Arab League chief calls on Iran to ‘reverse course’ after tanker attacks
Ahmed Aboul Gheit warns Iranians against escalation with US, says determination of who was behind incident ‘only a matter of time’
The head of the Arab League on Friday warned Iran against escalation with the United States, and noted the conflicting reports on Thursday’s alleged attacks against a pair of tankers off Iran’s coast.
“My call to my Iranian — and I call them Iranian brothers: Be careful and reverse course because you’re pushing everybody towards a confrontation that no one would be safe if it happens,” Ahmed Aboul Gheit said after meeting with UN Secretary General Antonio Guterres at the UN headquarters in New York.
Aboul Gheit, the secretary general of the pan-Arab bloc, addressed the conflicting claims of responsibility for the attack on two ships near the strategic Strait of Hormuz. The US said Iran is responsible for the attack, a charge Tehran denies.
“We believe that responsibilities need to be clearly defined,” Aboul Gheit said. “The facts will be revealed, I am sure, it’s only a matter of time.”
Tensions between Washington and Tehran have skyrocketed following the incident.
On Friday, US President Donald Trump blamed Iran for the sabotage, calling the country “a nation of terror” and saying the attack had “Iran written all over it.”
Calling into “Fox & Friends” Friday, Trump said of the attacks, “Iran did do it.” He cited video purporting to show an Iranian boat removing what the US says is an unexploded mine from one of the vessels.
“You know they did it because you saw the boat,” Trump said. “I guess one of the mines didn’t explode and it’s probably got essentially Iran written all over it.”
A US official told CNN on Friday that Iranian forces in the Gulf of Oman fired a missile at a US drone hours before the alleged attack. The drone had spotted Iranian boats approaching the tankers before the sabotage occurred. The surface-to-air missile launched at the drone missed its target and fell into the sea, the official said.
The US military on Friday released a video it said shows Iran’s Revolutionary Guard removing an unexploded limpet mine from one of the oil tankers, suggesting the Islamic republic sought to remove evidence of its involvement from the scene.
The black-and-white footage, as well as still photographs released by the US military’s Central Command on Friday, appeared to show the limpet mine on the Japanese-owned Kokuka Courageous.
The ships’ operators offered no immediate explanation on who or what caused the damage against the Norwegian-owned MT Front Altair and the Kokuka Courageous. Each was loaded with petroleum products, and the Front Altair burned for hours, sending up a column of thick, black smoke.

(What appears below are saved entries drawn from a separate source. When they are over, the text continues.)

/-! ## Rollout batches -/

/-- The batches of a partition. -/
def State.batchSt (s : State) (p : Nat) : BatchSt := Tab.get ⟨[], none⟩ s.roll.batches p
/-- SCHED.RB_STAT follows the batches (Table 6-12). -/
def State.rbRegs (s : State) (p : Nat) : State :=
  let l := (s.batchSt p).open_
  let refs (par : Nat) : Nat := (l.filter (fun b => match b.stamp with | some v => v % 2 == par | none => false)).length
  s.wrs [(R.SCHED.RB_STAT.OPEN p, l.length), (R.SCHED.RB_STAT.STARTED p, (l.filter (fun b => b.stamp.isSome)).length),
    (R.SCHED.RB_STAT.EVEN_RB p, refs 0), (R.SCHED.RB_STAT.ODD_RB p, refs 1)]
/-- The batches of a partition replaced. -/
def State.setBatches (s : State) (p : Nat) (b : BatchSt) : State :=
  (s.modRoll (fun r => { r with batches := Tab.set ⟨[], none⟩ r.batches p b })).rbRegs p
/-- Batch number `a` is lower than `b` (R181). -/
def batchLower (a b : Nat) : Bool :=
  let d := (b + 2 ^ 32 - a) % 2 ^ 32
  decide (1 ≤ d ∧ d ≤ 2 ^ 31 - 1)
/-- Whether every context of a batch is FREE or parked (R181). -/
def State.batchIdle (s : State) (p num : Nat) : Bool :=
  (s.liveCtxs p).all (fun n => (s.ctx n).batch ≠ num || ((s.ctx n).st == 8 && (s.ctx n).ticket != 0))
/-- Closed batches whose contexts are all FREE or parked complete: their references are released, and what waited for a
slot goes on (R128, R181). -/
def State.batchesDone (s : State) (p : Nat) : State :=
  let b := s.batchSt p
  let rest := b.open_.filter (fun x => !(x.closed && s.batchIdle p x.num))
  if rest.length = b.open_.length then s
  else ((s.setBatches p { b with open_ := rest }).modShards p id).trnGo p
/-- Whether ADMIT may name a batch (R181). -/
def State.batchOk (s : State) (p num : Nat) : Bool :=
  let b := s.batchSt p
  (match b.high with | some h => !(batchLower num h || num == h) | none => true) &&
  (match b.open_.find? (fun x => x.num == num) with
    | some x => !x.closed
    | none => decide (b.open_.length < 16))
/-- The version an admission to a batch meets: its stamp, else the weight pointer (R149, R180). -/
def State.batchVer (s : State) (p num : Nat) : Nat :=
  match (s.batchSt p).open_.find? (fun x => x.num == num) with
  | some ⟨_, _, some v⟩ => v
  | _ => s.rd (R.SCHED.WPTR.STEP p)

/-! ## Park records -/

/-- A park record by its ticket. -/
def State.parkRec (s : State) (t : Nat) : Option Park :=
  match s.obj t with
  | some _ => Tab.get none s.roll.parks (handleIndex t)
  | none => none
/-- A park record replaced. -/
def State.setPark (s : State) (t : Nat) (x : Option Park) : State :=
  s.modRoll (fun r => { r with parks := Tab.set none r.parks (handleIndex t) x })
/-- MiB of a record's KV. -/
def mibs (n : Nat) : Nat := (n + 0xfffff) / 0x100000
/-- Of `u` units striped across `hs`, how many lie on half `k` (R336, log entry 23). -/
def unitsOn (hs : List Nat) (u k : Nat) : Nat :=
  match hs.findIdx? (· == k) with
  | some i => (u + hs.length - 1 - i) / hs.length
  | none => 0
/-- The park areas: the halves of each and its MiB (R330). -/
def State.parkAreas (s : State) : List (List Nat × Nat) :=
  (List.range 4).flatMap (fun m =>
    if s.rd (R.NOL.MEM_CFG.SPLIT m) = 0 then [([2 * m, 2 * m + 1], s.rd (R.NOL.PARK_CFG.MIB0 m))]
    else [([2 * m], s.rd (R.NOL.PARK_CFG.MIB0 m)), ([2 * m + 1], s.rd (R.NOL.PARK_CFG.MIB1 m))])
/-- The park records as (index, record, object). -/
def State.parkList (s : State) : List (Nat × Park × Obj) :=
  s.roll.parks.filterMap (fun e => match e.2, s.objAt e.1 with | some k, some o => some (e.1, k, o) | _, _ => none)
/-- MiB that the records satisfying `f` hold on a list of halves. -/
def State.parkMib (s : State) (f : Park → Bool) (hs : List Nat) : Nat :=
  s.parkList.foldl (fun n e => if f e.2.1 then
    n + (hs.map (fun k => unitsOn (s.halves e.2.2.part) (mibs e.2.2.bytes) k)).foldl (· + ·) 0 else n) 0
/-- PARK_STAT follows the records (Table 12-9). -/
def State.parkRegs (s : State) : State :=
  (List.range 4).foldl (fun s m =>
    let hs := [2 * m, 2 * m + 1]
    s.wrs [(R.NOL.PARK_STAT.RECORDS m, (s.parkList.filter (fun e => (s.halves e.2.2.part).any (fun k => hs.contains k))).length),
      (R.NOL.PARK_STAT.DRAM_MIB m, s.parkMib (fun k => k.dram) hs),
      (R.NOL.PARK_STAT.FLASH_GIB m, s.parkMib (fun k => !k.dram) hs / 1024)]) s
/-- Whether the park areas take a record of partition `p` (R340). -/
def State.parkFits (s : State) (p bytes : Nat) : Bool :=
  !(s.halves p).isEmpty && s.parkAreas.all (fun a =>
    let add := (a.1.map (fun k => unitsOn (s.halves p) (mibs bytes) k)).foldl (· + ·) 0
    add == 0 || decide (s.parkMib (fun k => k.dram) a.1 + add ≤ a.2))
/-- A record's KV moves to flash (R340). -/
def State.demote (s : State) (i : Nat) (k : Park) (o : Obj) : State :=
  ((s.modRoll (fun r => { r with parks := Tab.set none r.parks i (some { k with dram := false }) })).countFlash o.part
    o.bytes).parkRegs
/-- The oldest record of a partition that may move to flash. -/
def State.oldestPark (s : State) (p : Nat) : Option (Nat × Park × Obj) :=
  (s.parkList.filter (fun e => e.2.2.part == p && e.2.1.dram && !e.2.1.held && !e.2.1.lost)).foldl
    (fun b e => match b with | none => some e | some x => if e.2.1.at_ < x.2.1.at_ then some e else some x) none
/-- Records move to flash, oldest first, until the park area takes `bytes` more (R340). -/
def State.makeRoom (s : State) (p bytes : Nat) : Nat → State
  | 0 => s
  | fuel + 1 =>
    if s.parkFits p bytes then s else
    match s.oldestPark p with
    | some (i, k, o) => if s.flashRoom p o.bytes then (s.demote i k o).makeRoom p bytes fuel else s
    | none => s
/-- A park record and its KV are deleted (R335, R341). -/
def State.dropPark (s : State) (t : Nat) : State := ((s.setPark t none).dropObj t).parkRegs

end Sys2Proof.Machine
end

The suspected attacks occurred at dawn Thursday about 40 kilometers (25 miles) off the southern coast of Iran. The Front Altair, loaded with the flammable hydrocarbon mixture naphtha from the United Arab Emirates, radioed for help as it caught fire. A short time later, the Kokuka Courageous, loaded with methanol from Saudi Arabia and Qatar, also called for help. The US Navy rushed to assist the stricken vessels.
Tehran’s foreign minister Mohammad Javad Zarif on Friday fired back at Washington, accusing the US, Israel and Saudi Arabia of a plot to “sabotage diplomacy,” and appeared to insinuate that those countries were behind the assaults.
Iran earlier denied involvement via a statement from its mission to the United Nations.
“The US economic war and terrorism against the Iranian people as well as its massive military presence in the region have been and continue to be the main sources of insecurity and instability in the wider Persian Gulf region and the most significant threat to its peace and security,” the statement said.
Thursday’s attack resembled that of an attack in May targeting four oil tankers off the Emirati port of Fujairah. US officials similarly accused Iran of targeting the ships with limpet mines, which are magnetic and attach to the hulls of a ship. The mines disable, but don’t sink, a vessel.
US Secretary of State Mike Pompeo told journalists on Thursday that the US assessment of Iran’s involvement was based in part on intelligence, as well as the expertise needed for the operation.
It was also based on recent incidents in the region, which the US also blamed on Iran, including the use of limpet mines in the Fujairah attack, Pompeo said. He also tied Iran to a drone attack by Yemen’s Iranian-backed Houthi rebels on a crucial Saudi oil pipeline around the same time.
Tensions have escalated in the Mideast as Iran appears poised to break the 2015 nuclear deal with world powers, an accord that Trump repudiated last year. In the deal, Tehran agreed to limit its enrichment of uranium in exchange for the lifting of crippling sanctions.
Now, Iran is threatening to resume enriching uranium closer to weapons-grade levels if European nations don’t offer it new terms to the deal by July 7.
Already, Iran said it has quadrupled its production of low-enriched uranium. Meanwhile, US sanctions have cut off opportunities for Iran to trade its excess uranium and heavy water abroad, putting Tehran on course to violate terms of the nuclear deal regardless.